Christmas 1985 wasn’t supposed to be like other Christmasses we’d had as a family. It wasn’t because my dad suddenly came up with some crazy innovative idea – far from it. It was because my dad talked mum into letting him buy a Nintendo Entertainment System (NES) for our house.
Dad was a big fan of our ZX Spectrum – probably still is – but somehow getting a Nintendo was him pulling off a feat of diplomacy. He can negotiate peace treaties AND mow lawns.
I’d been banging on about getting a Nintendo for years and years, and had seen one at my friend Simon’s house. Simon’s always been one of those kids that’s first to own new technology – colour video recorder, microwave oven, you name it. His dad worked for the electric company or something and always got them first.
And now, here it is. This goddamn grey box turns our telly into whatever we want it to show. Mum and dad aren’tearly adopters – dad still listens to his 8-track tapes in his Ford Escort.
It sat under our kinda shabby artificial Christmas tree, wrapped in about as shiny cheap disposable plastic wrapper that Woolworths could provide. It’s just a big box with this Italian pipe dream of a plumber on the front in red overalls.
I’d never heard of Super Mario Brothers until I laid eyes on that box, but suddenly there was this overwhelming sense of…rightness. It just looked right. Like how games were supposed to look.
Getting it plugged in up our old Ferguson TV was painful enough, let alone playing it. We only got three channels back then and the horizontal hold was all-over-shitty besides. The remote control felt like it weighed about as much as a house brick. Dad fiddled around with the aerial lead for ages while bouncing off the walls like a baboon waiting for this box to do something.
When those crisp black pixels made up Nintendo’s logo on our drab grey telly, I knew we were playing with a new breed of animal.

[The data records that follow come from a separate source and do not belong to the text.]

-- ==== Sys2Proof/Certificates/Slice0/Obligations.lean ====
section
/-! DEFINITION. The statements for the provers. Each is read against the rules its docstring names; the vocabulary is that
of Sys2Proof/Safety.lean. `∃ t, exec c s = .next t ∧ …` says that the command completes and what it leaves. -/

open Sys2Proof Sys2Proof.Machine

/-! ### Steps and resets -/

/-- A step takes the command at the front of the queue and executes it on the state with the queue's rest. The command queue
and this form of a step are the model's own choice (log 21), not the manual's. -/
def Obligations.StepTakesFrontCommand : Prop :=
  ∀ (c : Instr) (rest : List Instr) (s : State), s.pending = c :: rest →
    step s = exec c { s with pending := rest }

/-- A step on an empty queue is one microsecond (R148, R112, R151, R12). That a tick happens on an empty queue is the
model's choice (log 2), and so is the damage a tick may do to descriptors, which spares their places (log 9), and to the
codes of words of packet memory, which spares the data (log 7). -/
def Obligations.IdleStepPassesOneMicrosecond : Prop :=
  ∀ s : State, s.pending = [] →
    (s.inReset = true → step s = .next s)
    ∧ (s.inReset = false → ∃ t, step s = .next t
        ∧ t = { s with
            timeBase := s.timeBase + 1
            radio := { s.radio with settle := t.radio.settle }
            sched := { s.sched with slots := t.sched.slots }
            sweep := { s.sweep with timer := t.sweep.timer }
            bm := { s.bm with descs := t.bm.descs, ecc := t.bm.ecc }
            freeCtr := s.freeCtr + 1 }
        ∧ (∀ k, s.slot k = none → t.slot k = none)
        ∧ (∀ k g, s.slot k = some g → g.stream = .streaming → t.slot k = some g)
        ∧ (∀ k g tm, s.slot k = some g → g.stream = .sent tm →
            t.slot k = some { g with
              stream := .sent { tm with elapsed := if tm.elapsed < tm.limit then tm.elapsed + 1 else tm.elapsed } })
        ∧ (s.sweep.timer = none → t.sweep.timer = none)
        ∧ (∀ tm, s.sweep.timer = some tm →
            t.sweep.timer = some { tm with elapsed := if tm.elapsed < tm.limit then tm.elapsed + 1 else tm.elapsed })
        ∧ t.radio.settle =
            (if (s.radio.up = false ∧ s.radio.lock = true ∧ s.radio.settle < 1000)
                ∨ (s.radio.up = true ∧ s.radio.lock = false ∧ s.radio.settle < 100) then s.radio.settle + 1
              else s.radio.settle)
        ∧ (∀ d, (t.desc d).place = (s.desc d).place ∧ (t.desc d).reason = (s.desc d).reason
            ∧ (t.desc d).badCell = (s.desc d).badCell))

/-- The part after a power-on reset with the strap low: packet memory management (R17, R20, R22, R30, R31, R32, R34, R36),
the Station Table, the scheduler and the Feeder (R56, R71, R75, R76, R92, R99, R100, R108, R123, R133), the links and the
buffers (R5, R8 to R12, R16, R37, R132), the sweep, the purge and disposal (R148, R151, R154, R160), requests and events
(R175, R180, R183, R189, R190), faults and counters (R174, R187). The receive lock (log 5), the start of life with the
START event placed (log 3) and its stamp of exactly 0, where R189 says a stamp close to 0 (log 4), are the model's
choices. -/
def Obligations.ResetLeavesResetValues : Prop :=
  (∀ d, State.reset.desc d =
      { cookie := 0, station := 0, length := 0, stamp := 0, lifetime := 0, segs := [], parityOk := true, place := .free,
        reason := none, badCell := none })
    ∧ State.reset.bm.freeDescs.toList = List.range 8192
    ∧ (∀ c, State.reset.bm.owner c = .free)
    ∧ State.reset.bm.freeCells.toList = List.range 16384
    ∧ State.reset.bm.freeGeneral = 8160
    ∧ State.reset.bm.freeCellCount = 16384
    ∧ State.reset.bm.retiredCount = 0
    ∧ State.reset.bm.reclaim = []
    ∧ State.reset.bm.scan = none
    ∧ State.reset.bm.selfTestResult = 0xFFFF
    ∧ State.reset.bm.pauseWanted = false
    ∧ (∀ i, State.reset.station i =
      { admin := .free, address := 0, cls := 0, rate := 0, rateLock := .follow, share := .s0, power := .awake,
        hold := false, faultFlag := false, deficit := 0, queue := [], slot := none, poll := false, list := .none,
        counters :=
          { downlinkAirtime := 0, uplinkAirtime := 0, framesDelivered := 0, framesFailed := 0, framesDropped := 0,
            bytesDelivered := 0, grants := 0, uplinkDiscarded := 0 } })
    ∧ State.reset.sched.state = .off
    ∧ State.reset.sched.causes = { host := false, radio := false, link := true }
    ∧ (∀ c,
        Table.get ClassEntry.default State.reset.sched.liveClass c =
            { quantum := 1000, maxAirtime := 4000, maxFrames := 32, queueLimit := 256, maxAge := 500 }
          ∧ Table.get ClassEntry.default State.reset.sched.shadowClass c =
            { quantum := 1000, maxAirtime := 4000, maxFrames := 32, queueLimit := 256, maxAge := 500 })
    ∧ (∀ c,
        Table.get RateEntry.unset State.reset.sched.liveRate c = { overhead := 0, cost := 0 }
          ∧ Table.get RateEntry.unset State.reset.sched.shadowRate c = { overhead := 0, cost := 0 })
    ∧ State.reset.sched.entryList = [] ∧ State.reset.sched.roundList = [] ∧ State.reset.sched.pollQueue = []
    ∧ (∀ k, State.reset.slot k = none)
    ∧ State.reset.sched.serial = 0
    ∧ State.reset.sched.candidate = none
    ∧ State.reset.feeder = none
    ∧ State.reset.rx = { ingress := [], claim := none }
    ∧ State.reset.tx = { line := none, pauseSent := false, mark := .up, response := none }
    ∧ State.reset.radio = { up := false, lock := false, settle := 0, stream := none }
    ∧ State.reset.adm = .idle
    ∧ State.reset.uplink = { entries := [], claim := none }
    ∧ State.reset.sweep = { timer := none, position := none, heldBack := false }
    ∧ State.reset.purge = []
    ∧ State.reset.disposal = []
    ∧ State.reset.rp =
        { queue := [], executing := none, held := none, stopped := false, cursor := none, lost := 0
          options := { format := .compact, lifetime := .honor, slots := 2, grantTimeout := 20, sweep := 50,
                       retireLimit := 256 } }
    ∧ State.reset.events = { records := [{ stamp := 0, event := .start true 0xFFFF }], lost := 0 }
    ∧ State.reset.faultClaims = []
    ∧ State.reset.ctr =
        { badFrames := 0, ingressFull := 0, grantsIssued := 0, grantTimeouts := 0, lateDones := 0, protocolErrors := 0,
          unknownUplink := 0, notesIgnored := 0, correctedEcc := 0, chainFaults := 0, memoryFaults := 0 }
    ∧ State.reset.timeBase = 0
    ∧ State.reset.inReset = false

Next up was the music. Everyone knows it. Hell, your nan knows it. But it vibrated around our living room and toyed with our sinus’s. It’s not even a complicated piece of music, but it burrowed its way into your brain like a stubborn parasite. My mum, who believes every video game sound effect is “someone killing a kitten with a spatula” even admitted it was catchy.
The onscreen title presents our moustached mute friend and dad duly hands me the controller. Feels like I’m holding the future in my hands.
Run. Jump. Kill my goofy-looking self on a floating carpet of lava because I failed to jump over that bastard gap. Awesome.
My younger bro Kevin was howling with laughter so much he nearly choked on his Quality Streets. “Oi! You’re meant to jump ON them, you berk”, he laughed as he tried to prise the controller out of my hands.
“No I’m not!” I yelled back, genuinely offended by this input he’d obviously had. But dad – absolute legend – told me I deserved another go. Respect.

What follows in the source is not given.